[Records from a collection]
/-- The premises of clauses of Obligations.SpanLinks are met. -/
theorem witness_SpanLinks_3 :
    (∃ s : State, ∃ p : Fin 2, (s.live = true) ∧ ((s.spanPort p).st ≠ .up)) ∧
    (∃ s : State, ∃ p : Fin 2, (s.live = true) ∧ ((s.spanPort p).st = .up) ∧ (s.spanSeam p = false) ∧ ((s.spanPort (1 - p.val)).st ≠ .up) ∧ ((s.spanPort p).sending = []) ∧ (∀ x ∈ (s.spanPort p).outbox, x.rec_ = [])) ∧
    (∃ s : State, ∃ p : Fin 2, ∃ k : Packet, ∃ rest : List Packet, (s.live = true) ∧ ((s.spanPort p).inbox = k :: rest) ∧ (k.ch = 1) ∧ (k.at 0 1 = 2)) ∧
    (∃ s : State, ∃ p : Fin 2, ∃ k : Packet, ∃ rest : List Packet, ∃ lat : Int, ∃ ofs : Int, (s.live = true) ∧ ((s.spanPort p).inbox = k :: rest) ∧ (k.ch = 1) ∧ (k.at 0 1 = 3) ∧ ((s.spanPort p).echo = [(k.at 1 1, k.at 8 8)]) ∧ (((k.at_ : Int) - k.at 8 8) - ((k.at 24 8 : Int) - k.at 16 8) = 2 * lat) ∧ (((k.at 16 8 : Int) - k.at 8 8) - ((k.at_ : Int) - k.at 24 8) = 2 * ofs) ∧ (s.on SPAN_CTL_MASTER = true)) :=
  ⟨⟨(wHold : State), (0 : Fin 2), by decide +kernel⟩,
   ⟨({ wHold with spanPorts := [(0, { st := .up })] } : State), (0 : Fin 2), by decide +kernel⟩,
   ⟨({ wHold with lanes := [(28, { st := .locked })], spanPorts := [(0, { st := .up, inbox := [⟨1, [2, 9], 0, []⟩] })] } : State), (0 : Fin 2), (⟨1, [2, 9], 0, []⟩ : Packet), ([] : List Packet), by decide +kernel⟩,
   ⟨(wSet { wHold with spanPorts := [(0, { st := .up, inbox := [{ ch := 1, bytes := [3, 7, 0, 0, 0, 0, 0, 0] ++ leBytes 8 100 ++ leBytes 8 125 ++ leBytes 8 125, at_ := 140 }], echo := [(7, 100)] })] } [(SPAN_CTL_MASTER, 0, 1)] : State), (0 : Fin 2), ({ ch := 1, bytes := [3, 7, 0, 0, 0, 0, 0, 0] ++ leBytes 8 100 ++ leBytes 8 125 ++ leBytes 8 125, at_ := 140 } : Packet), ([] : List Packet), (20 : Int), (5 : Int), by decide +kernel⟩⟩

/-- The premises of clauses of Obligations.SpanLinks are met. -/
theorem witness_SpanLinks_4 :
    ∃ s : State, ∃ p : Fin 2, ∃ k : Packet, ∃ rest : List Packet, ∃ lat : Int, ∃ ofs : Int, (s.live = true) ∧ ((s.spanPort p).inbox = k :: rest) ∧ (k.ch = 1) ∧ (k.at 0 1 = 3) ∧ ((s.spanPort p).echo = [(k.at 1 1, k.at 8 8)]) ∧ (((k.at_ : Int) - k.at 8 8) - ((k.at 24 8 : Int) - k.at 16 8) = 2 * lat) ∧ (((k.at 16 8 : Int) - k.at 8 8) - ((k.at_ : Int) - k.at 24 8) = 2 * ofs) ∧ (s.on SPAN_CTL_MASTER = false) ∧ (s.span.tickPort = p.val) ∧ (ofs.natAbs ≤ 20) :=
  ⟨({ wHold with spanPorts := [(0, { st := .up, inbox := [{ ch := 1, bytes := [3, 7, 0, 0, 0, 0, 0, 0] ++ leBytes 8 100 ++ leBytes 8 125 ++ leBytes 8 125, at_ := 140 }], echo := [(7, 100)] })] } : State), (0 : Fin 2), ({ ch := 1, bytes := [3, 7, 0, 0, 0, 0, 0, 0] ++ leBytes 8 100 ++ leBytes 8 125 ++ leBytes 8 125, at_ := 140 } : Packet), ([] : List Packet), (20 : Int), (5 : Int), by decide +kernel⟩

/-- The premises of clauses of Obligations.SpanTicks are met. -/
theorem witness_SpanTicks_1 :
    (∃ s : State, ∃ p : Fin 2, ∃ k : Packet, ∃ rest : List Packet, (s.live = true) ∧ ((s.spanPort p).inbox = k :: rest) ∧ (k.ch = 1) ∧ (k.at 0 1 = 4) ∧ (s.on SPAN_CTL_MASTER = true ∨ packetLine (k.at 8 8) ∈ s.span.seen)) ∧
    (∃ s : State, ∃ p : Fin 2, ∃ k : Packet, ∃ rest : List Packet, (s.live = true) ∧ ((s.spanPort p).inbox = k :: rest) ∧ (k.ch = 1) ∧ (k.at 0 1 = 4) ∧ (s.on SPAN_CTL_MASTER = false) ∧ (packetLine (k.at 8 8) ∉ s.span.seen) ∧ (s.fld TICK_CTL_SRC ≠ 2)) ∧
    (∃ s : State, ∃ p : Fin 2, ∃ k : Packet, ∃ rest : List Packet, (s.live = true) ∧ ((s.spanPort p).inbox = k :: rest) ∧ (k.ch = 1) ∧ (k.at 0 1 = 4) ∧ (s.on SPAN_CTL_MASTER = false) ∧ (packetLine (k.at 8 8) ∉ s.span.seen) ∧ (s.fld TICK_CTL_SRC = 2) ∧ (s.tick.spanFirst = false) ∧ (s.tick.line = packetLine (k.at 8 8)) ∧ (s.span.ticks = []) ∧ (s.span.time ≤ k.at 40 8)) ∧
    (∃ s : State, ∃ p : Fin 2, ∃ k : Packet, ∃ rest : List Packet, (s.live = true) ∧ ((s.spanPort p).inbox = k :: rest) ∧ (k.ch = 1) ∧ (k.at 0 1 = 4) ∧ (s.on SPAN_CTL_MASTER = false) ∧ (packetLine (k.at 8 8) ∉ s.span.seen) ∧ (s.fld TICK_CTL_SRC = 2) ∧ (s.tick.spanFirst = false) ∧ (s.tick.line = packetLine (k.at 8 8)) ∧ (s.span.ticks = []) ∧ (k.at 40 8 < s.span.time)) :=
  ⟨⟨({ wHold with span := { seen := [3] }, spanPorts := [(0, { inbox := [wTickPk] })] } : State), (0 : Fin 2), (wTickPk : Packet), ([] : List Packet), by decide +kernel⟩,
   ⟨({ wHold with spanPorts := [(0, { inbox := [wTickPk] })] } : State), (0 : Fin 2), (wTickPk : Packet), ([] : List Packet), by decide +kernel⟩,
   ⟨(wSet { wHold with tick := { line := 3, spanFirst := false }, spanPorts := [(0, { inbox := [wTickPk] })] } [(TICK_CTL_SRC, 0, 2)] : State), (0 : Fin 2), (wTickPk : Packet), ([] : List Packet), by decide +kernel⟩,
   ⟨(wSet { wHold with spanPorts := [(0, { st := .up, inbox := [{ ch := 1, bytes := [4, 0, 0, 0, 0, 0, 0, 0] ++ leBytes 8 0x30000 ++ leBytes 24 0 ++ leBytes 8 50 }] })], span := { time := 51 }, tick := { line := 3, spanFirst := false } } [(TICK_CTL_SRC, 0, 2)] : State), (0 : Fin 2), ({ ch := 1, bytes := [4, 0, 0, 0, 0, 0, 0, 0] ++ leBytes 8 0x30000 ++ leBytes 24 0 ++ leBytes 8 50 } : Packet), ([] : List Packet), by decide +kernel⟩⟩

WORK ITEM: Starting at the line that has "p).outbox, x.rec_ = [])) ∧" in the records above, restate word for word every line until the one that has "wHold with lanes", and include that one as well.

TASK RESULT:
    (∃ s : State, ∃ p : Fin 2, (s.live = true) ∧ ((s.spanPort p).st = .up) ∧ (s.spanSeam p = false) ∧ ((s.spanPort (1 - p.val)).st ≠ .up) ∧ ((s.spanPort p).sending = []) ∧ (∀ x ∈ (s.spanPort p).outbox, x.rec_ = [])) ∧
    (∃ s : State, ∃ p : Fin 2, ∃ k : Packet, ∃ rest : List Packet, (s.live = true) ∧ ((s.spanPort p).inbox = k :: rest) ∧ (k.ch = 1) ∧ (k.at 0 1 = 2)) ∧
    (∃ s : State, ∃ p : Fin 2, ∃ k : Packet, ∃ rest : List Packet, ∃ lat : Int, ∃ ofs : Int, (s.live = true) ∧ ((s.spanPort p).inbox = k :: rest) ∧ (k.ch = 1) ∧ (k.at 0 1 = 3) ∧ ((s.spanPort p).echo = [(k.at 1 1, k.at 8 8)]) ∧ (((k.at_ : Int) - k.at 8 8) - ((k.at 24 8 : Int) - k.at 16 8) = 2 * lat) ∧ (((k.at 16 8 : Int) - k.at 8 8) - ((k.at_ : Int) - k.at 24 8) = 2 * ofs) ∧ (s.on SPAN_CTL_MASTER = true)) :=
  ⟨⟨(wHold : State), (0 : Fin 2), by decide +kernel⟩,
   ⟨({ wHold with spanPorts := [(0, { st := .up })] } : State), (0 : Fin 2), by decide +kernel⟩,
   ⟨({ wHold with lanes := [(28, { st := .locked })], spanPorts := [(0, { st := .up, inbox := [⟨1, [2, 9], 0, []⟩] })] } : State), (0 : Fin 2), (⟨1, [2, 9], 0, []⟩ : Packet), ([] : List Packet), by decide +kernel⟩,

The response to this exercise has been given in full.